Creative and intellectual work hasn’t disappeared—it’s escaped the gatekeepers. Writers build audiences directly on Substack. Musicians bypass labels through Bandcamp. Game developers self-publish complex narrative experiences. Video essayists produce rigorous analysis on YouTube without waiting for academic journal approval.
The institutions Marriott defends weren’t just preserving literacy—they were controlling access to literate culture. When those institutions lose their monopoly and call it “civilizational collapse,” we should ask: whose civilization? Who benefited from that control?
2. Education systems that have lost their purpose. Universities no longer foster curiosity and understanding—they cram facts and credentials. If students can’t engage with Dickens, it’s not because screens destroyed their capacity.

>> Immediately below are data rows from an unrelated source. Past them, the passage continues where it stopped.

theorem State.withTwOut_keeps {v : SMap (List TwMsg)} (hp : 2097152 &&& ft = 2097152) (h : Keeps ft s₀ s)
    (hv : SMap.sorted s.twOut = true → SMap.sorted v = true) :
    Keeps ft s₀ (s.withTwOut v) :=
  h.step .twOut (Foot.bit hp (by decide)) (fun p hp => by cases p <;> first | rfl | exact absurd rfl hp)
    (fun c => ⟨c.regs, c.tabs, c.mem, c.runs, c.inj, c.fifos, c.updates, c.results, c.sessions, c.dir, c.dirCopy, c.dramQ, c.cores, c.adcFifo, c.evq, hv c.twOut, c.slpWait, c.slpUnacked, c.slpHeld, c.rxMsgs, c.txBuf, c.occ, c.held⟩)

theorem State.withSlpWait_keeps {v : SMap (List SlpTx)} (hp : 4194304 &&& ft = 4194304) (h : Keeps ft s₀ s)
    (hv : SMap.sorted s.slpWait = true → SMap.sorted v = true) :
    Keeps ft s₀ (s.withSlpWait v) :=
  h.step .slpWait (Foot.bit hp (by decide)) (fun p hp => by cases p <;> first | rfl | exact absurd rfl hp)
    (fun c => ⟨c.regs, c.tabs, c.mem, c.runs, c.inj, c.fifos, c.updates, c.results, c.sessions, c.dir, c.dirCopy, c.dramQ, c.cores, c.adcFifo, c.evq, c.twOut, hv c.slpWait, c.slpUnacked, c.slpHeld, c.rxMsgs, c.txBuf, c.occ, c.held⟩)

theorem State.withSlpUnacked_keeps {v : SMap (List SlpTx)} (hp : 8388608 &&& ft = 8388608) (h : Keeps ft s₀ s)
    (hv : SMap.sorted s.slpUnacked = true → SMap.sorted v = true) :
    Keeps ft s₀ (s.withSlpUnacked v) :=
  h.step .slpUnacked (Foot.bit hp (by decide)) (fun p hp => by cases p <;> first | rfl | exact absurd rfl hp)
    (fun c => ⟨c.regs, c.tabs, c.mem, c.runs, c.inj, c.fifos, c.updates, c.results, c.sessions, c.dir, c.dirCopy, c.dramQ, c.cores, c.adcFifo, c.evq, c.twOut, c.slpWait, hv c.slpUnacked, c.slpHeld, c.rxMsgs, c.txBuf, c.occ, c.held⟩)

theorem State.withSlpHeld_keeps {v : SMap (List SlpHeld)} (hp : 16777216 &&& ft = 16777216) (h : Keeps ft s₀ s)
    (hv : SMap.sorted s.slpHeld = true → SMap.sorted v = true) :
    Keeps ft s₀ (s.withSlpHeld v) :=
  h.step .slpHeld (Foot.bit hp (by decide)) (fun p hp => by cases p <;> first | rfl | exact absurd rfl hp)
    (fun c => ⟨c.regs, c.tabs, c.mem, c.runs, c.inj, c.fifos, c.updates, c.results, c.sessions, c.dir, c.dirCopy, c.dramQ, c.cores, c.adcFifo, c.evq, c.twOut, c.slpWait, c.slpUnacked, hv c.slpHeld, c.rxMsgs, c.txBuf, c.occ, c.held⟩)

theorem State.withCtrlQ_keeps (v : List SlpMsg) (hp : 33554432 &&& ft = 33554432) (h : Keeps ft s₀ s) :
    Keeps ft s₀ (s.withCtrlQ v) :=
  h.step .ctrlQ (Foot.bit hp (by decide)) (fun p hp => by cases p <;> first | rfl | exact absurd rfl hp)
    (fun c => ⟨c.regs, c.tabs, c.mem, c.runs, c.inj, c.fifos, c.updates, c.results, c.sessions, c.dir, c.dirCopy, c.dramQ, c.cores, c.adcFifo, c.evq, c.twOut, c.slpWait, c.slpUnacked, c.slpHeld, c.rxMsgs, c.txBuf, c.occ, c.held⟩)

theorem State.withNotices_keeps (v : List Notice) (hp : 134217728 &&& ft = 134217728) (h : Keeps ft s₀ s) :
    Keeps ft s₀ (s.withNotices v) :=
  h.step .notices (Foot.bit hp (by decide)) (fun p hp => by cases p <;> first | rfl | exact absurd rfl hp)
    (fun c => ⟨c.regs, c.tabs, c.mem, c.runs, c.inj, c.fifos, c.updates, c.results, c.sessions, c.dir, c.dirCopy, c.dramQ, c.cores, c.adcFifo, c.evq, c.twOut, c.slpWait, c.slpUnacked, c.slpHeld, c.rxMsgs, c.txBuf, c.occ, c.held⟩)

theorem State.withSlpObjs_keeps (v : List Nat) (hp : 268435456 &&& ft = 268435456) (h : Keeps ft s₀ s) :
    Keeps ft s₀ (s.withSlpObjs v) :=
  h.step .slpObjs (Foot.bit hp (by decide)) (fun p hp => by cases p <;> first | rfl | exact absurd rfl hp)
    (fun c => ⟨c.regs, c.tabs, c.mem, c.runs, c.inj, c.fifos, c.updates, c.results, c.sessions, c.dir, c.dirCopy, c.dramQ, c.cores, c.adcFifo, c.evq, c.twOut, c.slpWait, c.slpUnacked, c.slpHeld, c.rxMsgs, c.txBuf, c.occ, c.held⟩)

theorem State.withRxMsgs_keeps {v : SMap (List FlowMsg)} (hp : 536870912 &&& ft = 536870912) (h : Keeps ft s₀ s)
    (hv : SMap.sorted s.rxMsgs = true → SMap.sorted v = true) :
    Keeps ft s₀ (s.withRxMsgs v) :=
  h.step .rxMsgs (Foot.bit hp (by decide)) (fun p hp => by cases p <;> first | rfl | exact absurd rfl hp)
    (fun c => ⟨c.regs, c.tabs, c.mem, c.runs, c.inj, c.fifos, c.updates, c.results, c.sessions, c.dir, c.dirCopy, c.dramQ, c.cores, c.adcFifo, c.evq, c.twOut, c.slpWait, c.slpUnacked, c.slpHeld, hv c.rxMsgs, c.txBuf, c.occ, c.held⟩)

theorem State.withTxBuf_keeps {v : SMap (List Nat)} (hp : 1073741824 &&& ft = 1073741824) (h : Keeps ft s₀ s)
    (hv : SMap.sorted s.txBuf = true → SMap.sorted v = true) :
    Keeps ft s₀ (s.withTxBuf v) :=
  h.step .txBuf (Foot.bit hp (by decide)) (fun p hp => by cases p <;> first | rfl | exact absurd rfl hp)
    (fun c => ⟨c.regs, c.tabs, c.mem, c.runs, c.inj, c.fifos, c.updates, c.results, c.sessions, c.dir, c.dirCopy, c.dramQ, c.cores, c.adcFifo, c.evq, c.twOut, c.slpWait, c.slpUnacked, c.slpHeld, c.rxMsgs, hv c.txBuf, c.occ, c.held⟩)

theorem State.withEthTx_keeps (v : List EthReply) (hp : 2147483648 &&& ft = 2147483648) (h : Keeps ft s₀ s) :
    Keeps ft s₀ (s.withEthTx v) :=
  h.step .ethTx (Foot.bit hp (by decide)) (fun p hp => by cases p <;> first | rfl | exact absurd rfl hp)
    (fun c => ⟨c.regs, c.tabs, c.mem, c.runs, c.inj, c.fifos, c.updates, c.results, c.sessions, c.dir, c.dirCopy, c.dramQ, c.cores, c.adcFifo, c.evq, c.twOut, c.slpWait, c.slpUnacked, c.slpHeld, c.rxMsgs, c.txBuf, c.occ, c.held⟩)

theorem State.withOcc_keeps {v : SMap (List Nat)} (hp : 4294967296 &&& ft = 4294967296) (h : Keeps ft s₀ s)
    (hv : SMap.sorted s.occ = true → SMap.sorted v = true) :
    Keeps ft s₀ (s.withOcc v) :=
  h.step .occ (Foot.bit hp (by decide)) (fun p hp => by cases p <;> first | rfl | exact absurd rfl hp)
    (fun c => ⟨c.regs, c.tabs, c.mem, c.runs, c.inj, c.fifos, c.updates, c.results, c.sessions, c.dir, c.dirCopy, c.dramQ, c.cores, c.adcFifo, c.evq, c.twOut, c.slpWait, c.slpUnacked, c.slpHeld, c.rxMsgs, c.txBuf, hv c.occ, c.held⟩)

theorem State.withRaised_keeps (v : List (Nat × Nat)) (hp : 8589934592 &&& ft = 8589934592) (h : Keeps ft s₀ s) :
    Keeps ft s₀ (s.withRaised v) :=
  h.step .raised (Foot.bit hp (by decide)) (fun p hp => by cases p <;> first | rfl | exact absurd rfl hp)
    (fun c => ⟨c.regs, c.tabs, c.mem, c.runs, c.inj, c.fifos, c.updates, c.results, c.sessions, c.dir, c.dirCopy, c.dramQ, c.cores, c.adcFifo, c.evq, c.twOut, c.slpWait, c.slpUnacked, c.slpHeld, c.rxMsgs, c.txBuf, c.occ, c.held⟩)

theorem State.setBytes_keeps (a n v : Nat) (hp : 8 &&& ft = 8) (h : Keeps ft s₀ s) : Keeps ft s₀ (s.setBytes a n v) :=
    by
  induction n generalizing s a v with
  | zero => exact h
  | succ n ih => exact ih _ _ (State.setByte_keeps _ _ hp h)

theorem State.storeList_keeps (a : Nat) (l : List Byte) (hp : 8 &&& ft = 8) (h : Keeps ft s₀ s) :
    Keeps ft s₀ (s.storeList a l) := by
  induction l generalizing s a with
  | nil => exact h
  | cons b r ih => exact ih _ (State.setByte_keeps _ _ hp h)

end Sys2Proof.Machine
end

It’s because no one showed them why Dickens matters, how he illuminates human experience, why struggling with difficult texts is worth the effort. When universities successfully inspire genuine curiosity, students seek out challenging texts themselves. The education crisis is upstream of the literacy crisis.

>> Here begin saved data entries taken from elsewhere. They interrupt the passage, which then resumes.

-- ==== Sys2Proof/Laws/KeepsTwill.lean ====
section
/-! SUPPORT. Once for each: what the operations of Machine/Twill.lean keep: the parts of the
state they may change, and that the canonical form of the state survives them. -/

namespace Sys2Proof.Machine

theorem State.lineTset_keeps {ft : Nat} {s₀ s : State} (q : Nat) (r : SeqRun) (l : TwlLine) (hp : 2 &&& ft = 2)
    (h : Keeps ft s₀ s) :
    Keeps ft s₀ (State.lineTset s q r l) := by
  delta State.lineTset
  repeat' first
      | with_reducible assumption | exact Foot.sub hp rfl | intro _ | with_reducible apply State.timErr_keeps
      | with_reducible apply State.wr_keeps | with_reducible apply Keeps.ite | dsimp only | split

theorem State.lineVector_keeps {ft : Nat} {s₀ s : State} (q : Nat) (l : TwlLine) (masked : Bool) (iter : Nat)
    (iterEnd : Bool) (hp : 50 &&& ft = 50) (h : Keeps ft s₀ s) :
    Keeps ft s₀ (State.lineVector s q l masked iter iterEnd) := by
  delta State.lineVector
  repeat' first
      | with_reducible assumption | exact Foot.sub hp rfl | intro _ | with_reducible apply State.issueVector_keeps
      | with_reducible apply State.wr_keeps | dsimp only | split

theorem State.mapRun_keeps {ft : Nat} {s₀ s : State} (q : Nat) (f : SeqRun → SeqRun) (hp : 16 &&& ft = 16)
    (h : Keeps ft s₀ s) :
    Keeps ft s₀ (State.mapRun s q f) := by
  delta State.mapRun
  repeat' first
      | with_reducible assumption | exact Foot.sub hp rfl | intro _ | with_reducible apply State.setRun_keeps
      | with_reducible apply h_f | dsimp only | split

theorem State.firstVector_keeps {ft : Nat} {s₀ s : State} (q : Nat) (r : SeqRun) (l : TwlLine) (n : Nat)
    (hp : 8589934642 &&& ft = 8589934642) (h : Keeps ft s₀ s) :
    Keeps ft s₀ (State.firstVector s q r l n) := by
  delta State.firstVector
  repeat' first
      | with_reducible assumption | exact Foot.sub hp rfl | intro _ | with_reducible apply State.lineTset_keeps
      | with_reducible apply State.pulse_keeps | with_reducible apply State.wr_keeps
      | with_reducible apply State.lineVector_keeps | with_reducible apply State.mapRun_keeps
      | with_reducible apply Keeps.ite | dsimp only | split

theorem State.goLine_keeps {ft : Nat} {s₀ s : State} (q : Nat) (w : Nat) (flow : Bool) (hp : 16 &&& ft = 16)
    (h : Keeps ft s₀ s) :
    Keeps ft s₀ (State.goLine s q w flow) := by
  delta State.goLine
  repeat' first
      | with_reducible assumption | exact Foot.sub hp rfl | intro _ | with_reducible apply State.mapRun_keeps
      | dsimp only | split

theorem State.goNext_keeps {ft : Nat} {s₀ s : State} (q : Nat) (l : TwlLine) (hp : 16 &&& ft = 16)
    (h : Keeps ft s₀ s) :
    Keeps ft s₀ (State.goNext s q l) := by
  delta State.goNext
  repeat' first
      | with_reducible assumption | exact Foot.sub hp rfl | intro _ | with_reducible apply State.mapRun_keeps
      | dsimp only | split

theorem State.haltDue_keeps {ft : Nat} {s₀ s : State} (q : Nat) (hp : 22 &&& ft = 22) (h : Keeps ft s₀ s) :
    Keeps ft s₀ (State.haltDue s q) := by
  delta State.haltDue
  repeat' first
      | with_reducible assumption | exact Foot.sub hp rfl | intro _ | with_reducible apply State.haltOnFail_keeps
      | with_reducible apply State.takeArrivals_keeps | with_reducible apply Keeps.ite | dsimp only | split

theorem State.lineFound_keeps {ft : Nat} {s₀ s : State} (q : Nat) (r : SeqRun) (w : Nat) (x0 : Decoded)
    (hp : 77443664918 &&& ft = 77443664918) (h : Keeps ft s₀ s) :
    Keeps ft s₀ (State.lineFound s q r w x0) := by
  delta State.lineFound
  repeat' first
      | with_reducible assumption | exact Foot.sub hp rfl | intro _ | with_reducible apply State.endSoon_keeps
      | with_reducible apply State.fetch_keeps | with_reducible apply State.setRun_keeps
      | with_reducible apply State.setBit_keeps | dsimp only | split

theorem State.lineDecode_keeps {ft : Nat} {s₀ s : State} (q : Nat) (r : SeqRun) (w : Nat)
    (hp : 77443664918 &&& ft = 77443664918) (h : Keeps ft s₀ s) :
    Keeps ft s₀ (State.lineDecode s q r w) := by
  delta State.lineDecode
  repeat' first
      | with_reducible assumption | exact Foot.sub hp rfl | intro _ | with_reducible apply State.endSoon_keeps
      | with_reducible apply State.lineFound_keeps | dsimp only | split

theorem State.mapApply_keeps {ft : Nat} {s₀ s : State} (q : Nat) (hp : 6 &&& ft = 6) (h : Keeps ft s₀ s) :
    Keeps ft s₀ (State.mapApply s q) := by
  delta State.mapApply
  repeat' first
      | with_reducible assumption | exact Foot.sub hp rfl | intro _ | with_reducible apply State.wr_keeps
      | with_reducible apply State.forUpTo_keeps | with_reducible apply State.setFlag_keeps
      | with_reducible apply State.setTab_keeps | with_reducible apply Keeps.ite | with_reducible apply Keeps.foldl
      | dsimp only | split

theorem State.mapRefuse_keeps {ft : Nat} {s₀ s : State} (q : Nat) (kind : Nat) (ch : Nat) (other : Nat)
    (hp : 2 &&& ft = 2) (h : Keeps ft s₀ s) :
    Keeps ft s₀ (State.mapRefuse s q kind ch other) := by
  delta State.mapRefuse
  repeat' first
      | with_reducible assumption | exact Foot.sub hp rfl | intro _ | with_reducible apply State.wr_keeps
      | with_reducible apply State.setFlag_keeps | with_reducible apply Keeps.ite | dsimp only | split

theorem State.mapCommit_keeps {ft : Nat} {s₀ s : State} (q : Nat) (hp : 6 &&& ft = 6) (h : Keeps ft s₀ s) :
    Keeps ft s₀ (State.mapCommit s q) := by
  delta State.mapCommit
  repeat' first
      | with_reducible assumption | exact Foot.sub hp rfl | intro _ | with_reducible apply State.mapRefuse_keeps
      | with_reducible apply State.mapApply_keeps | dsimp only | split

theorem State.mapErrRel_keeps {ft : Nat} {s₀ s : State} (q : Nat) (hp : 2 &&& ft = 2) (h : Keeps ft s₀ s) :
    Keeps ft s₀ (State.mapErrRel s q) := by
  delta State.mapErrRel
  repeat' first
      | with_reducible assumption | exact Foot.sub hp rfl | intro _ | with_reducible apply State.wr_keeps
      | with_reducible apply State.setFlag_keeps | dsimp only | split

theorem State.matchTail_keeps {ft : Nat} {s₀ s : State} (q : Nat) (r : SeqRun) (m : MatchRun) (hp : 50 &&& ft = 50)
    (h : Keeps ft s₀ s) :
    Keeps ft s₀ (State.matchTail s q r m) := by
  delta State.matchTail
  repeat' first
      | with_reducible assumption | exact Foot.sub hp rfl | intro _ | with_reducible apply State.issueVector_keeps
      | with_reducible apply State.wr_keeps | with_reducible apply Keeps.ite | dsimp only | split

theorem State.resolve_keeps {ft : Nat} {s₀ s : State} (q : Nat) (hp : 722 &&& ft = 722) (h : Keeps ft s₀ s) :
    Keeps ft s₀ (State.resolve s q) := by
  delta State.resolve
  repeat' first
      | with_reducible assumption | exact Foot.sub hp rfl | intro _ | with_reducible apply State.matchFinish_keeps
      | with_reducible apply State.setRun_keeps | with_reducible apply State.wr_keeps
      | with_reducible apply Keeps.ite | dsimp only | split

theorem State.rptNext_keeps {ft : Nat} {s₀ s : State} (q : Nat) (l : TwlLine) (hp : 16 &&& ft = 16)
    (h : Keeps ft s₀ s) :
    Keeps ft s₀ (State.rptNext s q l) := by
  delta State.rptNext
  repeat' first
      | with_reducible assumption | exact Foot.sub hp rfl | intro _ | with_reducible apply State.goNext_keeps
      | with_reducible apply Keeps.ite | dsimp only | split

theorem State.setLc_keeps {ft : Nat} {s₀ s : State} (q : Nat) (k : Nat) (v : Nat) (hp : 2 &&& ft = 2)
    (h : Keeps ft s₀ s) :
    Keeps ft s₀ (State.setLc s q k v) := by
  delta State.setLc
  repeat' first
      | with_reducible assumption | exact Foot.sub hp rfl | intro _ | with_reducible apply State.wr_keeps
      | dsimp only | split

theorem State.setStack_keeps {ft : Nat} {s₀ s : State} (q : Nat) (st : List Nat) (hp : 18 &&& ft = 18)
    (h : Keeps ft s₀ s) :
    Keeps ft s₀ (State.setStack s q st) := by
  delta State.setStack
  repeat' first
      | with_reducible assumption | exact Foot.sub hp rfl | intro _ | with_reducible apply State.wr_keeps
      | with_reducible apply State.mapRun_keeps | dsimp only | split

theorem State.settle_keeps {ft : Nat} {s₀ s : State} (q : Nat) (hp : 726 &&& ft = 726) (h : Keeps ft s₀ s) :
    Keeps ft s₀ (State.settle s q) := by
  delta State.settle
  repeat' first
      | with_reducible assumption | exact Foot.sub hp rfl | intro _ | with_reducible apply State.haltOnFail_keeps
      | with_reducible apply State.takeArrivals_keeps | with_reducible apply State.endDue_keeps
      | with_reducible apply State.resolve_keeps | with_reducible apply State.timingApply_keeps
      | with_reducible apply Keeps.ite | dsimp only | split

theorem State.starveRepeat_keeps {ft : Nat} {s₀ s : State} (q : Nat) (r : SeqRun) (hp : 50 &&& ft = 50)
    (h : Keeps ft s₀ s) :
    Keeps ft s₀ (State.starveRepeat s q r) := by
  delta State.starveRepeat
  repeat' first
      | with_reducible assumption | exact Foot.sub hp rfl | intro _ | with_reducible apply State.issueVector_keeps
      | with_reducible apply State.incSat_keeps | with_reducible apply State.setBit_keeps
      | with_reducible apply Keeps.ite | dsimp only | split

theorem State.stopSeq_keeps {ft : Nat} {s₀ s : State} (q : Nat) (hp : 22 &&& ft = 22) (h : Keeps ft s₀ s) :
    Keeps ft s₀ (State.stopSeq s q) := by
  delta State.stopSeq
  repeat' first
      | with_reducible assumption | exact Foot.sub hp rfl | intro _ | with_reducible apply State.haltDue_keeps
      | with_reducible apply State.endRunHere_keeps | with_reducible apply Keeps.ite | dsimp only | split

3. Information abundance without navigation infrastructure. Marriott celebrates the 18th century when 56,000 books per decade seemed overwhelming. We now produce that volume every few hours. The Dewey Decimal System organized thousands of books. We need infrastructure that can navigate billions of pieces of content. Without it, we’re not enlightened by abundance—we’re drowning in it. The problem isn’t too much knowledge—it’s inadequate tools for finding signal in noise.
4. Addictive algorithms as design choice, not medium destiny. The mid-2010s inflection point Marriott identifies isn’t when screens arrived—it’s when algorithmic engagement optimization became dominant. TikTok and infinite scroll aren’t inherent properties of digital media. They’re specific implementations designed to maximize attention capture for advertising revenue. We chose to build systems that fragment attention and reward rage. We can build different systems with different incentives.
5. Transition growing pains mistaken for terminal decline. Every medium transition produces a generation that struggles with the new while losing facility with the old. The first generation of widespread literacy struggled with the oral memorization and improvisational rhetoric that defined pre-literate scholarship. Medieval scholars could hold vast amounts of text in memory and engage in complex verbal disputation—skills that atrophied as reading became dominant. That didn’t mean civilization was ending. It meant cognitive patterns were shifting, with gains in some areas and losses in others. We’re in another transition, not a collapse.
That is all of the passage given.